-- ==== Sys2Proof/Laws/Frame.lean ====
section
/-! SUPPORT. What the operations that move circuits leave alone, one law for each: they change no field of `still`. -/

namespace Sys2Proof.Machine

open Sys2Proof

/-- A fold of changes keeps what each of them keeps. -/
theorem each_keeps {α β : Type} (view : State → β) (l : List α) (f : α → State → State)
    (h : ∀ x t, view (f x t) = view t) (s : State) : view (each l f s) = view s := by
  unfold each
  induction l generalizing s with
  | nil => rfl
  | cons x l ih => rw [List.foldl_cons, ih, h]

/-- A fold of changes keeps a property that each of them keeps. -/
theorem each_induct {α : Type} (P : State → Prop) (l : List α) (f : α → State → State)
    (h : ∀ x t, P t → P (f x t)) (s : State) (hs : P s) : P (each l f s) := by
  unfold each
  induction l generalizing s with
  | nil => exact hs
  | cons x l ih => exact ih _ (h x s hs)

namespace State

variable (s : State)

@[simp] theorem still_each {α : Type} (l : List α) (f : α → State → State) (h : ∀ x t, (f x t).still = t.still) :
    (each l f s).still = s.still := each_keeps still l f h s

theorem still_withBridge (i : BridgeNo) (f : Bridge → State) (h : ∀ e, (f e).still = s.still) :
    (s.withBridge i f).still = s.still := by
  unfold withBridge
  split
  · rfl
  · exact h _

@[simp] theorem still_setAttn (x : BitVec 6) : (s.setAttn x).still = s.still := rfl
@[simp] theorem still_setCircuit (c : CircuitNo) (x : Circuit) : (s.setCircuit c x).still = s.still := rfl
@[simp] theorem still_setAlign (c : CircuitNo) (x : AlignStore) : (s.setAlign c x).still = s.still := rfl
@[simp] theorem still_setLineUse (p : LinePos) (x : LineUse) : (s.setLineUse p x).still = s.still := rfl
@[simp] theorem still_setSlotEntry (b : BearerSlot) (x : SlotEntry) : (s.setSlotEntry b x).still = s.still := rfl
@[simp] theorem still_setBridge (i : BridgeNo) (x : Option Bridge) : (s.setBridge i x).still = s.still := rfl
@[simp] theorem still_setGroup (g : Fin 4) (x : Option Group) : (s.setGroup g x).still = s.still := rfl
@[simp] theorem still_setSettles (x : List Settle) : (s.setSettles x).still = s.still := rfl
@[simp] theorem still_setNextSettle (x : Nat) : (s.setNextSettle x).still = s.still := rfl
@[simp] theorem still_setClaims (x : List WriteClaim) : (s.setClaims x).still = s.still := rfl
@[simp] theorem still_modBridge (i : BridgeNo) (f : Bridge → Bridge) : (s.modBridge i f).still = s.still := by
  unfold modBridge; split <;> rfl
@[simp] theorem still_modGroup (g : Fin 4) (f : Group → Group) : (s.modGroup g f).still = s.still := by
  unfold modGroup; split <;> rfl
@[simp] theorem still_setTxQueue (sp : Span) (q : List QueuedMessage) : (s.setTxQueue sp q).still = s.still := by
  cases sp <;> rfl
@[simp] theorem still_raise (c : Cause) : (s.raise c).still = s.still := rfl
@[simp] theorem still_handNotice (b : NoticeBody) : (s.handNotice b).still = s.still := by
  unfold handNotice; split <;> rfl

/-! ### The memory port and settling -/

@[simp] theorem still_queueWrite (w : PostedWrite) : (s.queueWrite w).still = s.still := by
  unfold queueWrite; split <;> rfl
@[simp] theorem still_addClaim (c : WriteClaim) : (s.addClaim c).still = s.still := rfl
@[simp] theorem still_setHeld (n : Fin 4) (x : List (List WriteClaim)) : (s.setHeld n x).still = s.still := rfl
@[simp] theorem still_holdClaims (n : Fin 4) (l : List WriteClaim) : (s.holdClaims n l).still = s.still := rfl
@[simp] theorem still_resultWrite (n : Fin 4) (w : PostedWrite) : (s.resultWrite n w).still = s.still := by
  unfold resultWrite; split <;> simp
@[simp] theorem still_claimResults (n : Fin 4) (l : List PostedWrite) : (s.claimResults n l).still = s.still := by
  unfold claimResults; split <;> simp
@[simp] theorem still_settleOrder (ref : OrderRef) (code : ResultCode) (v : List Byte) (m : List (Byte × Byte)) :
    (s.settleOrder ref code v m).still = s.still := by
  simp [settleOrder]

/-! ### The Channel Map -/

@[simp] theorem still_seamSwitch (c : CircuitNo) (r : Receive) (d : Int) : (s.seamSwitch c r d).still = s.still := rfl
@[simp] theorem still_discardHeld (c : CircuitNo) : (s.discardHeld c).still = s.still := rfl
@[simp] theorem still_freshPath (c : CircuitNo) (d : Direction) : (s.freshPath c d).still = s.still := rfl
@[simp] theorem still_useSlot (b : BearerSlot) (u : SlotUse) : (s.useSlot b u).still = s.still := rfl
@[simp] theorem still_freeSlot (b : BearerSlot) (c : CircuitNo) : (s.freeSlot b c).still = s.still := rfl
@[simp] theorem still_freeLine (p : Option LinePos) : (s.freeLine p).still = s.still := by cases p <;> rfl
@[simp] theorem still_bridgeStart (i : BridgeNo) (e : Bridge) : (s.bridgeStart i e).still = s.still := by
  simp only [bridgeStart, modCircuit_eq, still_setBridge, still_setCircuit, still_freshPath]
  split <;> simp
@[simp] theorem still_freeOccupancy (e : Bridge) (r : Bool) : (s.freeOccupancy e r).still = s.still := by
  unfold freeOccupancy; split <;> simp
@[simp] theorem still_bridgeFreed (i : BridgeNo) (e : Bridge) (o : ResultCode) : (s.bridgeFreed i e o).still = s.still := by
  unfold bridgeFreed; dsimp only; split <;> simp
@[simp] theorem still_strand (sp : Span) (c : CircuitNo) : (s.strand sp c).still = s.still := by
  unfold strand; dsimp only; split <;> simp
@[simp] theorem still_strandAll (sp : Span) : (s.strandAll sp).still = s.still := by simp [strandAll]
@[simp] theorem still_placeOnLine (c : CircuitNo) (p : LinePos) : (s.placeOnLine c p).still = s.still := rfl
@[simp] theorem still_dropHold (c : CircuitNo) : (s.dropHold c).still = s.still := by unfold dropHold; split <;> rfl

/-! ### The Roll Protocol Unit -/

@[simp] theorem still_memberEnded (g : Fin 4) (n : Nat) (o : ResultCode) (v : FreedValues) :
    (s.memberEnded g n o v).still = s.still := by simp [memberEnded]
@[simp] theorem still_handEnd (e : Bridge) (o : ResultCode) (v : FreedValues) : (s.handEnd e o v).still = s.still := by
  unfold handEnd; split <;> simp
@[simp] theorem still_leaveMessages (i : BridgeNo) (sp : Span) : (s.leaveMessages i sp).still = s.still := by
  simp [leaveMessages]
@[simp] theorem still_freeAs (i : BridgeNo) (o : ResultCode) : (s.freeAs i o).still = s.still :=
  still_withBridge _ _ _ fun e => by simp
@[simp] theorem still_freeEntry (i : BridgeNo) : (s.freeEntry i).still = s.still :=
  still_withBridge _ _ _ fun e => by simp
@[simp] theorem still_beginGuard (i : BridgeNo) : (s.beginGuard i).still = s.still := by simp [beginGuard]
@[simp] theorem still_afterPlaced (i : BridgeNo) : (s.afterPlaced i).still = s.still :=
  still_withBridge _ _ _ fun e => by (repeat' split) <;> simp
@[simp] theorem still_handMessage (i : BridgeNo) : (s.handMessage i).still = s.still :=
  still_withBridge _ _ _ fun e => by dsimp only; (repeat' split) <;> simp
@[simp] theorem still_serveEntry (sp : Span) (i : BridgeNo) : (s.serveEntry sp i).still = s.still :=
  still_withBridge _ _ _ fun e => by (repeat' split) <;> simp
@[simp] theorem still_servePending (sp : Span) : (s.servePending sp).still = s.still := by simp [servePending]
@[simp] theorem still_answer (sp : Span) (k : MessageKind) (n : Fin 256) (t : Byte) (r : Option Reason) :
    (s.answer sp k n t r).still = s.still := by
  unfold answer; dsimp only; split <;> simp
@[simp] theorem still_clearPending (sp : Span) : (s.clearPending sp).still = s.still := by simp [clearPending]
@[simp] theorem still_emptyTransmit (sp : Span) : (s.emptyTransmit sp).still = s.still := by simp [emptyTransmit]

/-! ### Matching, roll, release and unwinding -/

@[simp] theorem still_stopToFeed (e : Bridge) : (s.stopToFeed e).still = s.still := rfl
@[simp] theorem still_stopFromFeed (e : Bridge) : (s.stopFromFeed e).still = s.still := rfl
@[simp] theorem still_roll (i : BridgeNo) (d : Int) (f : Bool) : (s.roll i d f).still = s.still :=
  still_withBridge _ _ _ fun e => by simp
@[simp] theorem still_enterReleasing (i : BridgeNo) : (s.enterReleasing i).still = s.still :=
  still_withBridge _ _ _ fun e => by dsimp only; (repeat' split) <;> simp
@[simp] theorem still_releaseDecision (i : BridgeNo) : (s.releaseDecision i).still = s.still :=
  still_withBridge _ _ _ fun e => by split <;> simp
@[simp] theorem still_enterRolled (i : BridgeNo) : (s.enterRolled i).still = s.still :=
  still_withBridge _ _ _ fun e => by split <;> simp
@[simp] theorem still_forcedRoll (i : BridgeNo) : (s.forcedRoll i).still = s.still := by simp [forcedRoll]
@[simp] theorem still_fromLineLost (i : BridgeNo) : (s.fromLineLost i).still = s.still :=
  still_withBridge _ _ _ fun e => by dsimp only; (repeat' split) <;> simp
@[simp] theorem still_enterMatching (i : BridgeNo) : (s.enterMatching i).still = s.still :=
  still_withBridge _ _ _ fun e => by dsimp only; (repeat' split) <;> simp
@[simp] theorem still_seamBack (i : BridgeNo) : (s.seamBack i).still = s.still :=
  still_withBridge _ _ _ fun e => by dsimp only; split <;> simp
@[simp] theorem still_refeedFrom (i : BridgeNo) : (s.refeedFrom i).still = s.still :=
  still_withBridge _ _ _ fun e => by simp
@[simp] theorem still_goBack (i : BridgeNo) : (s.goBack i).still = s.still := by simp [goBack]
@[simp] theorem still_enterUnwinding (i : BridgeNo) (o : ResultCode) (r : Option Reason) (d l : Bool) :
    (s.enterUnwinding i o r d l).still = s.still :=
  still_withBridge _ _ _ fun e => by dsimp only; split <;> simp
@[simp] theorem still_sendAbandon (i : BridgeNo) : (s.sendAbandon i).still = s.still :=
  still_withBridge _ _ _ fun e => by (repeat' split) <;> simp
@[simp] theorem still_unwind (i : BridgeNo) (o : ResultCode) (r : Option Reason) (d l : Bool) :
    (s.unwind i o r d l).still = s.still :=
  still_withBridge _ _ _ fun e => by split <;> simp
@[simp] theorem still_toPathLost (i : BridgeNo) : (s.toPathLost i).still = s.still :=
  still_withBridge _ _ _ fun e => by split <;> simp
@[simp] theorem still_completeForward (i : BridgeNo) : (s.completeForward i).still = s.still :=
  still_withBridge _ _ _ fun e => by dsimp only; split <;> simp
@[simp] theorem still_fromSpanLost (i : BridgeNo) : (s.fromSpanLost i).still = s.still :=
  still_withBridge _ _ _ fun e => by dsimp only; (repeat' split) <;> simp
@[simp] theorem still_spanLossEntry (sp : Span) (i : BridgeNo) : (s.spanLossEntry sp i).still = s.still :=
  still_withBridge _ _ _ fun e => by (repeat' split) <;> simp
@[simp] theorem still_lineLossEntry (k : Fin 8) (i : BridgeNo) : (s.lineLossEntry k i).still = s.still :=
  still_withBridge _ _ _ fun e => by (repeat' split) <;> simp
@[simp] theorem still_resolveSpanLoss (sp : Span) : (s.resolveSpanLoss sp).still = s.still := by simp [resolveSpanLoss]
@[simp] theorem still_resolveLineLoss (k : Fin 8) : (s.resolveLineLoss k).still = s.still := by simp [resolveLineLoss]
@[simp] theorem still_peerAbandon (i : BridgeNo) (r : Reason) : (s.peerAbandon i r).still = s.still :=
  still_withBridge _ _ _ fun e => by dsimp only; split <;> simp
@[simp] theorem still_restartMatchers (p : Bridge → Bool) : (s.restartMatchers p).still = s.still := by
  simp [restartMatchers]
@[simp] theorem still_quickOnIdle (c : CircuitNo) : (s.quickOnIdle c).still = s.still := by
  unfold quickOnIdle; split <;> simp

/-! ### Roll groups -/

@[simp] theorem still_settleGroup (g : Fin 4) (x : Group) : (s.settleGroup g x).still = s.still := by simp [settleGroup]
@[simp] theorem still_eachMember (x : Group) (f : BridgeNo → State → State) (h : ∀ i t, (f i t).still = t.still) :
    (s.eachMember x f).still = s.still := by
  unfold eachMember
  refine still_each _ _ _ fun m t => ?_
  split
  · rfl
  · exact h _ _
@[simp] theorem still_unwindGroup (g : Fin 4) (x : Group) : (s.unwindGroup g x).still = s.still := by simp [unwindGroup]
@[simp] theorem still_countMembers (g : Fin 4) (x : Group) : (s.countMembers g x).still = s.still := by
  unfold countMembers
  dsimp only
  rw [still_each, still_setGroup]
  intro m t
  split <;> simp
@[simp] theorem still_openGate (g : Fin 4) (x : Group) : (s.openGate g x).still = s.still := by simp [openGate]
@[simp] theorem still_runGroup (g : Fin 4) : (s.runGroup g).still = s.still := by
  unfold runGroup; dsimp only; (repeat' split) <;> simp
@[simp] theorem still_endGroup (g : Fin 4) : (s.endGroup g).still = s.still := by
  unfold endGroup; (repeat' split) <;> simp
@[simp] theorem still_advanceGroups (before : State) : (advanceGroups before s).still = s.still := by
  unfold advanceGroups; split <;> simp

/-! ### The start of queue heads: they change no field of `steady` -/

/-- What changes no field of `still` changes none of `steady`. -/
theorem steady_of_still {t : State} (h : t.still = s.still) : t.steady = s.steady := by simp only [steady, h]

@[simp] theorem steady_setQueue (q : List QueueEntry) : (s.setQueue q).steady = s.steady := rfl
@[simp] theorem steady_txnCounter (sp : Span) (n : Byte) :
    (s.setSpan sp { s.span sp with txnCounter := n }).steady = s.steady := by cases sp <;> rfl
@[simp] theorem steady_setGroup (g : Fin 4) (x : Option Group) : (s.setGroup g x).steady = s.steady := rfl
@[simp] theorem still_lossAtStart (i : BridgeNo) : (s.lossAtStart i).still = s.still :=
  still_withBridge _ _ _ fun e => by split <;> simp
@[simp] theorem still_settleMove (ref : OrderRef) (code : ResultCode) (v : MoveValues) (m : List (Byte × Byte)) :
    (s.settleMove ref code v m).still = s.still := by simp [settleMove]
@[simp] theorem still_settleLone (ref : OrderRef) (l : List MoveOrder) (k : Nat) (code : ResultCode) :
    (s.settleLone ref l k code).still = s.still := by unfold settleLone; simp
@[simp] theorem still_startExpect (i : BridgeNo) (m : MoveOrder) (w : Nat) (ref : OrderRef) :
    (s.startExpect i m w ref).still = s.still := by unfold startExpect; split <;> simp
theorem steady_startMigrate (i : BridgeNo) (m : MoveOrder) (ref : Option OrderRef) (g : Option (Fin 4 × Nat)) :
    (s.startMigrate i m ref g).steady = s.steady := by
  unfold startMigrate
  split
  · refine (steady_of_still _ ((still_lossAtStart _ _).trans (still_handMessage _ _))).trans ?_
    simp only [modSpan_eq, steady_txnCounter]
    exact steady_of_still _ (by simp)
  · rfl
theorem steady_startGroup (g : Fin 4) (l : List MoveOrder) (ref : OrderRef) :
    (s.startGroup g l ref).steady = s.steady :=
  (each_keeps steady _ _ (fun _ _ => steady_startMigrate _ _ _ _ _) _).trans (steady_setGroup _ _ _)
theorem steady_startHead (q : QueueEntry) : (s.startHead q).steady = s.steady := by
  have settled := fun ref code (v : MoveValues) => steady_of_still s (s.still_settleMove ref code v [])
  have lone := fun ref l k code => steady_of_still s (s.still_settleLone ref l k code)
  unfold startHead
  split
  · split
    · exact settled _ _ _
    · exact steady_startMigrate _ _ _ _ _
    · rfl
  · split
    · exact settled _ _ _
    · exact steady_of_still _ (still_startExpect _ _ _ _ _)
    · rfl
  · split
    · exact lone _ _ _ _
    · split
      · exact steady_startGroup _ _ _ _
      · rfl
theorem steady_startHeads (n : Nat) : (s.startHeads n).steady = s.steady := by
  induction n generalizing s with
  | zero => rfl
  | succ n ih =>
    unfold startHeads
    split
    · rfl
    · split
      · rw [ih, steady_startHead, steady_setQueue]
      · rfl
theorem steady_examineHead (before : State) : (examineHead before s).steady = s.steady := by
  unfold examineHead
  split
  · exact steady_startHeads _ _
  · rfl

end State

end Sys2Proof.Machine
end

.....

- [Work request]: Only the lines from the beginning of the entries through the line bearing "(s.setAttn x).still = s.still := rfl" should be returned, each exactly as written.

- [Task solution]:
-- ==== Sys2Proof/Laws/Frame.lean ====
section
/-! SUPPORT. What the operations that move circuits leave alone, one law for each: they change no field of `still`. -/

namespace Sys2Proof.Machine

open Sys2Proof

/-- A fold of changes keeps what each of them keeps. -/
theorem each_keeps {α β : Type} (view : State → β) (l : List α) (f : α → State → State)
    (h : ∀ x t, view (f x t) = view t) (s : State) : view (each l f s) = view s := by
  unfold each
  induction l generalizing s with
  | nil => rfl
  | cons x l ih => rw [List.foldl_cons, ih, h]

/-- A fold of changes keeps a property that each of them keeps. -/
theorem each_induct {α : Type} (P : State → Prop) (l : List α) (f : α → State → State)
    (h : ∀ x t, P t → P (f x t)) (s : State) (hs : P s) : P (each l f s) := by
  unfold each
  induction l generalizing s with
  | nil => exact hs
  | cons x l ih => exact ih _ (h x s hs)

namespace State

variable (s : State)

@[simp] theorem still_each {α : Type} (l : List α) (f : α → State → State) (h : ∀ x t, (f x t).still = t.still) :
    (each l f s).still = s.still := each_keeps still l f h s

theorem still_withBridge (i : BridgeNo) (f : Bridge → State) (h : ∀ e, (f e).still = s.still) :
    (s.withBridge i f).still = s.still := by
  unfold withBridge
  split
  · rfl
  · exact h _

@[simp] theorem still_setAttn (x : BitVec 6) : (s.setAttn x).still = s.still := rfl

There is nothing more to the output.